Here at MassTortDefense we know that while not the “sexy” part of litigation, the nuts and bolts of settlement agreements are crucial to clients.  That is why it caught our eye that the U.S. Senate Judiciary Committee last week approved a bill that would require courts to consider so-called public health and safety concerns before approving the sealing of certain legal agreements and settlements in product liability suits.

The committee voted 12-6 to pass S. 623, the so-called Sunshine in Litigation Act. The bill would  prohibit a federal court, in any civil action in which the pleadings state facts relevant to the “protection of public health or safety,” from entering an order restricting the disclosure of information obtained through discovery, or from approving a settlement agreement that would restrict such disclosure, or restricting access to court records, unless in connection with that order the court has first made certain findings of fact.  Specifically, the bill requires the court to find that: (1) the order would not restrict the disclosure of information relevant to the protection of public health or safety; or (2) the public interest in the disclosure of past, present, or potential health or safety hazards is outweighed by a specific and substantial interest in maintaining the confidentiality of the information, and the requested protective order is no broader than necessary to protect the confidentiality interest asserted.

The bill similarly would prohibit the court from enforcing any provision of a settlement agreement that prohibits a party from disclosing that a settlement was reached or the terms of the settlement, other than the amount paid, or from discussing the civil action, or evidence produced in it, that involves matters relevant to the protection of public health or safety — unless, again, the court finds that the public interest in the disclosure of past, present, or potential health or safety hazards is outweighed by a specific and substantial interest in maintaining the confidentiality of the information or records in question, and the requested order is no broader than necessary to protect the confidentiality interest asserted.

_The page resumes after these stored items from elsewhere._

/-- A bank has performed an operation of source i. -/
def Core.bankServed (x : Core) (b i : Nat) : Core :=
  x.modBank b (fun g => { g with rot := Fin.ofNat 4 (i + 1), served := true, ops := g.ops + 1 })

/-! ## Errors in pool words (R258) -/

/-- Write n bytes of a number into the pool. -/
def State.poolWrite (s : State) (a n v : Nat) : State :=
  { (s.poolMarks a n) with pool := Memory.writeN s.pool a n v }

/-! ## Cell operations (R239, R240) -/

/-- Freeze a bank; the record holds the request's header (R240, R361). -/
def State.freezeBank (s : State) (c : CoreId) (b : Nat) (kind : BitVec 8) (h : Header) : State :=
  let s := s.modCore c (fun x => x.modBank b (fun g => { g with frozen := some { kind := kind, arg := h.word }, served := true }))
  s.record c kind (unitId c 0 b) b (pos2 ((s.core c).bankAt b).ops.toNat 0) h.word

/-- The reply route of a bank for a VC (R276). -/
def Core.replyEntry? (x : Core) (b : Nat) (vc : BitVec 5) : Option (BitVec 8) :=
  boundEntry? (vget (vget x.cfg.reply b (Vector.replicate 32 0)) vc.toNat 0)

/-- What a bank operation does: the fault that stops it, or the reads (offset, width), the writes (offset, width, value), a reply, a
saturation, a new owner. -/
structure CopRes where
  fault  : Option (BitVec 8) := none
  reads  : List (Nat × Nat) := []
  writes : List (Nat × Nat × Nat) := []
  reply  : Option Payload := none
  sat    : Bool := false
  owner  : Option Bool := none
deriving DecidableEq, Repr

def CopRes.bad (k : BitVec 8) : CopRes := { fault := some k }

/-- Perform the request at the head of a bank's channel when its COP is one of cops and the rotation reaches it: f gives the operation's
effect from the state, the bank's base address and the cell. [log entry 123, DEDUCED] -/
def State.bankCop (s : State) (c : CoreId) (b : Nat) (cops : List Nat) (f : State → Nat → Cell → CopRes) : State :=
  let x := s.core c
  match x.bankRequest? s.slot b with
  | none => s
  | some y =>
    if cops.contains y.h.cop.toNat && x.bankPick c s.slot b == some 0 then
      let en := x.replyEntry? b y.h.vc
      let r := if copReplies y.h.cop.toNat && en.isNone then CopRes.bad kPORT else f s (bankBase c b) y
      match r.fault with
      | some k => s.freezeBank c b k y.h
      | none =>
        let s := r.reads.foldl (fun s w => s.softPool (bankBase c b + w.1) w.2) s
        let s := r.writes.foldl (fun s w => s.poolWrite (bankBase c b + w.1) w.2.1 w.2.2) s
        let s := s.modCore c (fun x => (x.bankServed b 0).modBank b (fun g => { g with
          fxsat := g.fxsat || r.sat, owner := r.owner.getD g.owner, reqAt := s.slot }))
        let s := match r.reply, en with
          | some p, some e => s.modCore c (fun x => x.offer b { offerEntry e y.h.tag y.h.key p with since := s.slot + 1 })
          | _, _ => s
        s.popHead c b 0
    else s

/-- The 256 bytes of an aligned KEY, when aligned and without error. -/
def blockAt (s : State) (base : Nat) (y : Cell) : Except (BitVec 8) Nat :=
  let k := y.h.key.toNat
  if k % 256 ≠ 0 then .error kALIGN
  else if s.poolBad (base + k) 256 then .error kECC
  else .ok (Memory.readN s.pool (base + k) 256)

/-- A whole-block write: KEY aligned. -/
def copWrite (y : Cell) (v : Nat) : CopRes :=
  if y.h.key.toNat % 256 ≠ 0 then .bad kALIGN else { writes := [(y.h.key.toNat, 256, v)] }

/-- BANK_WRITE; a reserved COP freezes the bank with PORT (R169, R240). [log entry 28, DEDUCED] -/
def execBankWrite (c : CoreId) (b : BankId) (s : State) : Out :=
  .next (s.bankCop c b.val [0, 13, 14, 15] (fun _ _ y => if y.h.cop = 0 then copWrite y y.data.toNat else .bad kPORT))

def execBankRead (c : CoreId) (b : BankId) (s : State) : Out :=
  .next (s.bankCop c b.val [1] (fun s base y => match blockAt s base y with
    | .error k => .bad k
    | .ok v => { reads := [(y.h.key.toNat, 256)], reply := some (BitVec.ofNat 2048 v) }))

/-- The formats on which bank arithmetic faults (R40, R52). -/
def copFmtOk (f : Fmt) : Bool := !(f == 0 || f == 14 || f == 9 || f == 10 || f == 12 || f == 13 || f == 15)

/-- One lane of ADD, MIN or MAX in a format: floating by RNE with SAT 0, integers wrapping, FX128 saturating (R42, R52). -/
def copLane (op : Nat) (f : Fmt) (x y : Nat) : Nat × Bool :=
  match ffmt? f with
  | some ff =>
    let a := decodeF ff x
    let b := decodeF ff y
    let v := match op with
      | 2 => (FVal.add 0 a b).1
      | 4 => FVal.min a b
      | _ => FVal.max a b
    ((encodeF ff v 0 false).1, false)
  | none =>
    let n (z : Nat) : Int := if f = 7 then (z : Int) else sext (laneBits f) z
    match op with
    | 2 => if f = 11 then fxAdd x y else (wrap (laneBits f) (n x + n y), false)
    | 4 => (if n x ≤ n y then x else y, false)
    | _ => (if n x ≤ n y then y else x, false)
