-- ==== Sys2Proof/Machine/Streams.lean ====
section
/-! DEFINITION. Streams at work: their accesses and translations (R206-R210, R215-R217), completion (R218), drain tokens (R221, R262),
SCELL (R199), SARG (R224), SSPLICE (R226), faults (R227), cancelling (R228), SQRY (R229). -/

namespace Sys2Proof.Machine

/-! ## Faults and walks (R215, R227) -/

/-- A stream freezes: the record holds its slot, the kind of access, its two position counters and the address (R227, R361). [log entry 33, DEDUCED] -/
def State.freezeStrm (s : State) (c : CoreId) (k : StrmId) (code : BitVec 8) (a : Nat) (wr : Bool) : State :=
  let y := (s.core c).strms[k]
  let s := s.modCore c (fun x => x.modStrm k (fun z => { z with st := .frozen, fault := some (code, a), walk := none }))
  s.record c code (unitId c 4 k.val) (k.val + (if wr then 32 else 0)) (pos2 y.elems y.cells) (BitVec.ofNat 64 a)

/-- A fault of a stream freezes it once the writes of the elements before are performed (R227). -/
def State.stopAt (s : State) (c : CoreId) (k : StrmId) (code : BitVec 8) (a : Nat) (wr : Bool) : State :=
  if ((s.core c).strms[k]).writes.isEmpty then s.freezeStrm c k code a wr else s

/-- What an access of a generator comes to: a value, a walk to wait for, or a fault at an address. -/
inductive Acc where
  | val (v : Nat)
  | walk (va : Nat) (k : Kind)
  | bad (code : BitVec 8) (a : Nat) (wr : Bool)
deriving DecidableEq, Repr

/-- The physical address of va by a stream's own extents (R215). -/
def Strm.pa? (y : Strm) (ten : Tenant) (va : Nat) (k : Kind) : Option Nat :=
  match findXlat y.extents ten va with
  | some e => if e.allows k then some (e.pa va) else none
  | none => none

/-- The bytes of an access of n bytes at va that lie on its first page; an index or a key can cross into the next (R213, R215). -/
def onPage (va n : Nat) : Nat := min n (2 ^ 16 - va % 2 ^ 16)

/-- A read of n bytes on one page by a stream's extents. A frame beyond HBM, which only a splice can have put there, addresses nothing: no leaf
maps there, and the read gives PROT as such a leaf does (R226, R234, R253). [log entry 32, DEDUCED] -/
def State.strmReadPage (s : State) (c : CoreId) (y : Strm) (va n : Nat) : Acc :=
  match y.pa? (s.tenantOf c) va .read with
  | none => .walk va .read
  | some pa =>
    if hbmTop ≤ pa then .bad kPROT va false
    else if s.hbmBad pa n then .bad kECC va false else .val (Memory.readN s.hbm pa n)

/-- A read of n bytes at a VA by a stream's extents, each page by its own. -/
def State.strmReadVa (s : State) (c : CoreId) (y : Strm) (va n : Nat) : Acc :=
  let m := onPage va n
  if m = n then s.strmReadPage c y va n
  else match s.strmReadPage c y va m with
    | .val v => (match s.strmReadPage c y ((va + m) % vaTop) (n - m) with
      | .val r => .val (v + 256 ^ m * r)
      | z => z)
    | z => z

/-- A read of n bytes of the pool by a bank's generator: PROT outside its bank (R214). -/
def State.strmReadPool (s : State) (y : Strm) (a n : Nat) : Acc :=
  let home := patBase y.pat / 65536 % 4096
  if a / 65536 ≠ home ∨ (a + n - 1) / 65536 ≠ home then .bad kPROT a false
  else if s.poolBad a n then .bad kECC a false
  else .val (Memory.readN s.pool a n)

def State.strmRead (s : State) (c : CoreId) (y : Strm) (a n : Nat) : Acc :=
  if y.kind = .sread then s.strmReadPool y a n else s.strmReadVa c y a n

def Strm.top (y : Strm) : Nat := if y.kind = .sread then poolTop else vaTop

/-- The address of element e; an indirect one reads its index (R206, R207). -/
def State.elemAddr (s : State) (c : CoreId) (y : Strm) (e : Nat) : Acc :=
  if patMode y.pat = 1 then
    match s.strmReadVa c y (patAddr vaTop y.aux (e / patDim y.pat 0)) 4 with
    | .val x => .val (indirectAddr y.pat e x)
    | r => r
  else .val (patAddr y.top y.pat e)

/-- Reads of left lines of 64 bytes from a. -/
def State.readLines (s : State) (c : CoreId) (y : Strm) (a left : Nat) : Acc :=
  match left with
  | 0 => .val 0
  | n + 1 =>
    match s.strmRead c y (a % y.top) 64 with
    | .val v => match s.readLines c y (a + 64) n with
      | .val r => .val (v + 2 ^ 512 * r)
      | z => z
    | z => z

/-- The value of element e. -/
def State.readElem (s : State) (c : CoreId) (y : Strm) (e : Nat) : Acc :=
  match s.elemAddr c y e with
  | .val a => if patSize y.pat ≤ 16 then s.strmRead c y a (patSize y.pat) else s.readLines c y a 4
  | z => z

/-- Read the next n elements of the cell being assembled, up to the first that cannot be read. -/
def State.fillCell (s : State) (c : CoreId) (y : Strm) (n : Nat) : Strm × Option Acc :=
  match n with
  | 0 => (y, none)
  | n + 1 =>
    match s.readElem c y y.elems with
    | .val v =>
      let w := 8 * patSize y.pat
      s.fillCell c { y with asm := setBits y.asm (w * (y.elems % patPer y.pat)) w v, elems := y.elems + 1 } n
    | z => (y, some z)

/-- Elements of a stream up to the end of cell j. -/
def Strm.upTo (y : Strm) (j : Nat) : Nat := min (patPer y.pat * (j + 1)) y.total

/-- The key or scale that goes with cell j (R208, R209); zero without an array. [log entry 42, DEDUCED] -/
def State.readKey (s : State) (c : CoreId) (y : Strm) (j : Nat) : Acc :=
  if patMode y.pat = 2 then s.strmRead c y ((patBase y.aux + 2 * j) % y.top) 2
  else if patEsz y.pat = 6 then s.strmRead c y ((patBase y.aux + j) % y.top) 1
  else .val 0

/-- The cell that a source stream has assembled (R209). -/
def Strm.cellOf (y : Strm) (k : StrmId) (slot key : Nat) : Cell := {
  h := { ep := if y.port = 124 then 0 else y.port, vc := if y.port = 124 then 0 else y.vc, key := BitVec.ofNat 16 key }
  data := y.asm
  m := { strm := some (k, y.asked), since := slot + 1 } }

/-- Its offer: by route entry 224 + slot for port 124; KEY by destination when no array gives it (R209). -/
def Strm.offerOf (y : Strm) (k : StrmId) (slot : Nat) (cell : Cell) : Offer := {
  via := if y.port = 124 then .entry (BitVec.ofNat 8 (224 + k.val)) else .direct
  cell := { cell with m := { cell.m with since := 0 } }
  keyed := patMode y.pat != 2 && patEsz y.pat != 6
  since := slot + 1 }

/-- Assemble the next cell: its cell when every read is done, else the stream as far as it has come and what stops it. [log entry 31, DEDUCED] -/
def State.nextCell (s : State) (c : CoreId) (k : StrmId) (y : Strm) : Strm × Except Acc Cell :=
  match s.fillCell c y (y.upTo y.asked - y.elems) with
  | (y, some z) => (y, .error z)
  | (y, none) =>
    match s.readKey c y y.asked with
    | .val key => ({ y with asm := 0, asked := y.asked + 1 }, .ok (y.cellOf k s.slot key))
    | z => (y, .error z)

/-- A stream meets what stops it: it waits for a walk, or freezes, once the elements before the one that stops it are performed (R227). -/
def State.strmStop (s : State) (c : CoreId) (k : StrmId) (z : Acc) : State :=
  match z with
  | .walk va kd => s.modCore c (fun x => x.modStrm k (fun y => { y with walk := some (BitVec.ofNat 55 va, kd) }))
  | .bad code a wr => s.stopAt c k code a wr
  | .val _ => s

/-! ## Splices (R226) -/

/-- Whether a frame lies beyond HBM: it addresses nothing (R234). -/
def frameAbsent (frame : Nat) : Bool := decide (2 ^ 24 ≤ frame)

/-- Copy line no (VA / 64) of a page from the old frame to the new one; what is written where nothing is addressed is nowhere (R226, R234). [log
entry 32, DEDUCED] -/
def State.copyLine (s : State) (old new off : Nat) : State :=
  let t := s.softHbm (old + 64 * off) 64
  if frameAbsent new then t else t.hbmStore (new * 2 ^ 16 + 64 * off) 64 (Memory.readN s.hbm (old + 64 * off) 64)
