/-- Translate va by a stream's extents, walking the tables when none serves (R215); the walk corrects what it reads (R258). -/
def State.strmTouch (s : State) (c : CoreId) (k : StrmId) (va : Nat) (kd : Kind) : Touch :=
  match ((s.core c).strms[k]).pa? (s.tenantOf c) va kd with
  | some pa => .ok s pa
  | none =>
    match s.walk c va kd with
    | .absent => .absent
    | .fault code _ => .fault (s.walked c va) code
    | .leaf ea e changed level frame w x d =>
      let z := xlatOf va level frame w x d (s.tenantOf c)
      let s := (s.walked c va).walkWrite ea e changed
      .ok (s.modCore c (fun x => x.modStrm k (fun y => { y with
        extents := y.extents.filter (fun q => !(q.block == z.block && q.no == z.no)) ++ [z] }))) (z.pa va)

/-- Where an access of a stream at va goes, as far as its extents or the tables give it: the stream path that it takes (R14). -/
def State.strmPlaces (s : State) (c : CoreId) (k : StrmId) (va : Nat) (kd : Kind) : List Nat :=
  match ((s.core c).strms[k]).pa? (s.tenantOf c) va kd with
  | some pa => [pa]
  | none =>
    match s.walk c va kd with
    | .leaf _ _ _ level frame w x d => [(xlatOf va level frame w x d (s.tenantOf c)).pa va]
    | _ => []

/-- Translate va by the core's TLB, walking the tables when no entry serves; the walk corrects what it reads (R258). -/
def State.touch (s : State) (c : CoreId) (va : Nat) (kd : Kind) : Touch :=
  match s.translate c va kd with
  | some pa => .ok s pa
  | none =>
    match s.walk c va kd with
    | .absent => .absent
    | .fault code _ => .fault (s.walked c va) code
    | .leaf ea e changed level frame w x d =>
      let z := xlatOf va level frame w x d (s.tenantOf c)
      let s := (s.walked c va).walkWrite ea e changed
      .ok ((s.modCore c (fun y => { y with tlb := tlbFill y.tlb z s.fresh })).tickFresh) (z.pa va)

/-- The n bytes of HBM at pa as a thread's descriptor read sees them: the core's buffered stores first (R245). -/
def State.readOwn (s : State) (c : CoreId) (pa n : Nat) : Nat :=
  let b := (s.core c).wbuf
  (List.range n).foldl (fun acc i =>
    acc + (match bufByte? b (pa + i) with | some v => v | none => (Memory.get s.hbm (pa + i)).toNat) * 256 ^ i) 0

/-! ## Edge ends -/

def Edge.n (e : Edge) : Nat := 2 ^ e.rlog
/-- The first cell of round r. -/
def Edge.first (e : Edge) (r : Nat) : Nat := r * e.n
/-- The VA of cell m in the replay or round area: half (round mod 2). -/
def Edge.place (e : Edge) (m : Nat) : Nat := (e.rarea + (m / e.n % 2 * e.n + m % e.n) * 256) % vaTop
/-- Whether cell m is its round's last. -/
def Edge.lastOf (e : Edge) (m : Nat) : Bool := m + 1 == e.first (m / e.n) + e.roundLen (m / e.n)
/-- Cells committed after r rounds. -/
def Edge.cellsOf (e : Edge) (r : Nat) : Nat := if e.total = 0 then r * e.n else min (r * e.n) e.total

/-- Round r has been voided once more. -/
def Edge.voided (e : Edge) (r : Nat) : Edge := { e with voids := Sparse.set e.voids r (Sparse.getD e.voids r 0 + 1) }

/-- What a receiver holds of round r is gone: its half, and the cells in its receive buffer. -/
def Edge.drop (e : Edge) (r : Nat) : Edge := { (e.voided r) with
  landed := e.landed.filter (fun y => y.1 / e.n != r), rxq := e.rxq.filter (fun y => y.round != r), row := if r = e.committed then 0 else e.row }

/-- A receiver discards the half of round r, and what still comes of it until its sender has begun it again (R232). [log entry 38, DESIGN CHOICE] -/
def Edge.discard (e : Edge) (r : Nat) : Edge := { (e.drop r) with await := r :: e.await.filter (fun y => y != r) }

/-- The sender has given round r up and begins it again: the half is empty, and what comes now is the round from its start. [log entry 38, DESIGN CHOICE] -/
def Edge.restart (e : Edge) (r : Nat) : Edge := { (e.drop r) with await := e.await.filter (fun y => y != r) }

/-- The cells of round r that have landed or wait in the receive buffer. -/
def Edge.landedOf (e : Edge) (r : Nat) : Nat := (e.landed.filter (fun z => z.1 / e.n == r)).length
def Edge.queuedOf (e : Edge) (r : Nat) : Nat := (e.rxq.filter (fun y => y.round == r)).length

/-- Cells of round r enter the receive buffer, as many as the round still lacks (R367). [log entry 37, DESIGN CHOICE] -/
def Edge.receive (e : Edge) (r : Nat) (link : LinkId) (l : List (BitVec 64 × Payload)) : Edge := { e with
  rxq := e.rxq ++ (l.take (e.roundLen r - e.landedOf r - e.queuedOf r)).map (fun y => { round := r, link := link, head := y.1, data := y.2 }) }

/-- The edge end of a core's stream slot. -/
def Core.edge? (x : Core) (k : StrmId) : Option Edge := Sparse.get? x.edges k.val
def Core.setEdge (x : Core) (k : StrmId) (e : Edge) : Core := { x with edges := Sparse.set x.edges k.val e }

/-- The edge ends of a tenant with an edge number, in a direction, core and slot: those that are live, or those of DONE slots. -/
def State.endsWith (s : State) (ten : Tenant) (edge : BitVec 32) (send live : Bool) : List (CoreId × StrmId) :=
  (List.finRange 64).flatMap (fun c =>
    if (s.core c).edges.isEmpty || s.tenantOf c != ten then []
    else ((List.finRange 32).filter (fun k =>
      (if live then (s.core c).strms[k].live else (s.core c).strms[k].st == .done) && (match (s.core c).edge? k with
        | some e => e.edge == edge && e.send == send
        | none => false))).map (fun k => (c, k)))

def State.endsOf (s : State) (ten : Tenant) (edge : BitVec 32) (send : Bool) : List (CoreId × StrmId) := s.endsWith ten edge send true

/-- The queue that carries a tenant's rounds on a peer link (R367). [log entry 35, DESIGN CHOICE] -/
def State.peerQueue? (s : State) (ten : Tenant) : Option LinkQ := s.linkQs.find? (fun q => q.tenant == ten)

/-- The place of a queue of a peer link among the 192 of the module (R367). -/
def LinkQ.at_ (q : LinkQ) : Nat := 8 * q.link.val + q.queue.val

/-- Send a round message of an edge in its tenant's queue, with the queue's next SEQ, whichever tenants share the queue (R365, R367). -/
def State.peerSend (s : State) (ten : Tenant) (e : Edge) (type pos : Nat) (payload : List Byte) : State :=
  match s.peerQueue? ten with
  | none => s
  | some q =>
    ({ s with txSeq := vmod s.txSeq q.at_ (fun n => n + 1) }).send (.peer e.peer) type ten.toNat q.queue.val e.edge (vget s.txSeq q.at_ 0) pos payload

/-- The record of an edge end (R361). -/
def State.edgeRecord (s : State) (c : CoreId) (k : StrmId) (kind : BitVec 8) (detail round row : Nat) (arg : BitVec 64) : State :=
  s.record c kind (unitId c 4 k.val) detail (pos2 round row) arg

/-- A peer end freezes with PEER; the detail is the underlying kind (R232, R367). -/
def State.peerFault (s : State) (c : CoreId) (k : StrmId) (e : Edge) (code : BitVec 8) (round row : Nat) : State :=
  let s := s.modCore c (fun x => x.modStrm k (fun z => { z with st := .frozen, fault := some (kPEER, 0), walk := none }))
  s.edgeRecord c k kPEER code.toNat round row (e.edge.setWidth 64)

/-- ROUNDVOID is posted at an end (R232). [log entry 39, DEDUCED] -/
def State.postVoid (s : State) (c : CoreId) (k : StrmId) (e : Edge) (round : Nat) : State :=
  s.edgeRecord c k kROUNDVOID e.edge.toNat round e.row (BitVec.ofNat 64 round)

/-- The receiver voids a round: its half is discarded, VOID is sent, ROUNDVOID posted. -/
def State.voidRound (s : State) (c : CoreId) (k : StrmId) (round : Nat) : State :=
  match (s.core c).edge? k with
  | none => s
  | some e =>
    let s := s.postVoid c k e round
    (s.modCore c (fun x => x.setEdge k (e.discard round))).peerSend (s.tenantOf c) e 9 round []

/-! ## The sender (R231) -/

/-- The values of a cell's lanes in a format (R39 for the cell-scaled ones, by the scale in KEY[7:0]); none when it holds no numbers. A T3P5 cell's
1,280 trits are more than the 256 values of R53 and R231, and have none here: with QS its edge freezes with PEER, FMT beneath it. [log entry 40,
DESIGN CHOICE] -/
def cellVals? (tab : Vector (BitVec 32) 4) (f : Fmt) (key : Key) (p : Payload) : Option (List FVal) :=
  let c := key.toNat % 256
  if f = 12 ∨ f = 13 then
    some ((List.range 256).map (fun i =>
      if c = 255 then .nan else (decodeF (if f = 12 then e4m3 else e5m2) (lane 8 i p.toNat)).scale ((c : Int) - 127)))
  else
    let vs := (List.range (laneCount f)).map (fun i => decodeLane tab f (lane (laneBits f) i p.toNat))
    if vs.all Option.isSome then some (vs.filterMap id) else none

/-- Quantise a cell on send (R53): QS 1 E4M3S, 2 E5M2S; none when the VC's format holds no numbers. The flags that R53 would set have no
register here, since R49 names none for a peer edge: they are dropped. [log entry 40, DESIGN CHOICE] -/
def State.edgeQuant? (s : State) (c : CoreId) (qs : BitVec 2) (y : Cell) : Option Cell :=
  if qs = 0 then some y
  else
    (cellVals? (s.core c).me.cta (s.fmtOfVc c y.h.vc) y.h.key y.data).map (fun vs =>
      let q := quantise vs (qs == 2) 0
      { y with data := q.2.1, h := { y.h with key := BitVec.ofNat 16 (q.1 + y.h.key.toNat / 256 * 256) } })

/-- The payload of a ROUND DATA message with one cell. [log entry 37, DESIGN CHOICE] -/
def roundBytes (h : BitVec 64) (p : Payload) : List Byte := bytesOf 8 h.toNat ++ bytesOf 256 p.toNat

/-- Account for a cell that has left, and for the end of its round. -/
def Edge.left (e : Edge) (m slot : Nat) : Edge := if e.lastOf m then { e with sentAt := Sparse.set e.sentAt (m / e.n) slot } else e

/-- A cell of a voided round again, from the replay area: one cell a slot by the loader, the stream path of its place and the link (R14, R231, R232, R394). -/
def State.sendAgain (s : State) (c : CoreId) (k : StrmId) (e : Edge) (link : LinkId) (m : Nat) (rest : List Nat) : Out :=
  let y := (s.core c).strms[k]
  if !(s.core c).loaderFree y.loader s.slot || !s.pathsFree false (s.strmPlaces c k (e.place m) .read) then .next s
  else match s.strmTouch c k (e.place m) .read with
    | .absent => .fault .absentPhysical
    | .fault s code => .next (s.freezeStrm c k code (e.place m) false)
    | .ok s pa =>
      if s.hbmBad pa 256 then
        .next (((s.pathsUsed false [pa]).modCore c (fun x => x.loaderUsed y.loader s.slot)).freezeStrm c k kECC (e.place m) false)
      else
        let h : BitVec 64 := match Sparse.get? e.landed m with | some z => z.1 | none => 0
        let p : Payload := BitVec.ofNat 2048 (Memory.readN s.hbm pa 256)
        let s := ((s.softHbm pa 256).pathsUsed false [pa]).linkOutUsed link
        .next ((s.modCore c (fun x => (x.setEdge k ({ e with again := rest }.left m s.slot)).loaderUsed y.loader s.slot)).peerSend (s.tenantOf c) e 7 (m / e.n)
          (roundBytes h p))

/-- The oldest admitted cell into the replay area and out: one cell a slot by the storer, the stream path of its place and the link (R14, R231, R394). -/
def State.sendNew (s : State) (c : CoreId) (k : StrmId) (e : Edge) (link : LinkId) (cell : Cell) (rest : List Cell) : Out :=
  let y := (s.core c).strms[k]
  if !(s.core c).storerReady y.storer s.slot || !s.pathsFree true (s.strmPlaces c k (e.place e.sent) .write) then .next s
  else match s.edgeQuant? c e.qs cell with
    | none => .next (s.peerFault c k e kFMT (e.sent / e.n) (e.sent % e.n))
    | some q =>
      match s.strmTouch c k (e.place e.sent) .write with
      | .absent => .fault .absentPhysical
      | .fault s code => .next (s.freezeStrm c k code (e.place e.sent) true)
      | .ok s pa =>
        let s := ((s.hbmWrite { addr := pa, bytes := bytesOf 256 q.data.toNat }).pathsUsed true [pa]).linkOutUsed link
        let e' := { e with outq := rest, sent := e.sent + 1, landed := Sparse.set e.landed e.sent (q.h.word, 0) }
        .next (((s.modCore c (fun x => (x.setEdge k (e'.left e.sent s.slot)).storerUsed y.storer s.slot)).consume c cell).peerSend (s.tenantOf c) e 7
          (e.sent / e.n) (roundBytes q.h.word q.data))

Surprisingly Republican Senators. Orrin Hatch, R-Utah, and Chuck Grassley, R.-Iowa, joined all 10 Democrat committee members in support. But the bill seems ill-conceived and even unnecessary. As pointed out by the American College of Trial Lawyers’ Federal Rules of Civil Procedure Committee, the bill would establish an undesirable precedent by circumventing the procedure set out in the Rules Enabling Act that Congress established for amending the Federal Rules of Civil Procedure. These kind of ad hoc legislative initiatives that address specific parts of the Federal Rules contradict the careful, open, deliberative, rigorous ways that the rules have been amended from time to time.

Moreover, the bill would would unduly restrict the discretion of trial judges to regulate civil litigation and would impose substantial new fact-finding burdens on the courts, without a demonstrated need for those changes.  There is no compelling evidence that protective orders governing discovery or confidentiality provisions in settlement agreements are frequently abused. Nor is there evidence that federal courts do not currently have the power to regulate those agreements.

Moreover, as written, the bill would lead to more confusion, not less, regarding what information has to be released, and when.  As pointed out by Steve Zack, President of the ABA, the language is is vague and indefinite, threatening to sweep up many cases having little to do with true public health or safety.  And it certainly would  require the parties and courts to spend extensive time and resources litigating whether and how the statute applies.  The politicians seem to forget  that protective orders are critical to both plaintiffs and defendants, including by helping to safeguard against dissemination of highly personal sensitive information or trade secrets.

Perhaps Congress should spend less time on restricting judicial discretion and more on seeing that federal judges are paid a market-competitive wage.  A district court judge on the bench since 1993 failed to receive a total of $283,100 in statutorily authorized but then-denied pay. Appellate court judges have lost even more.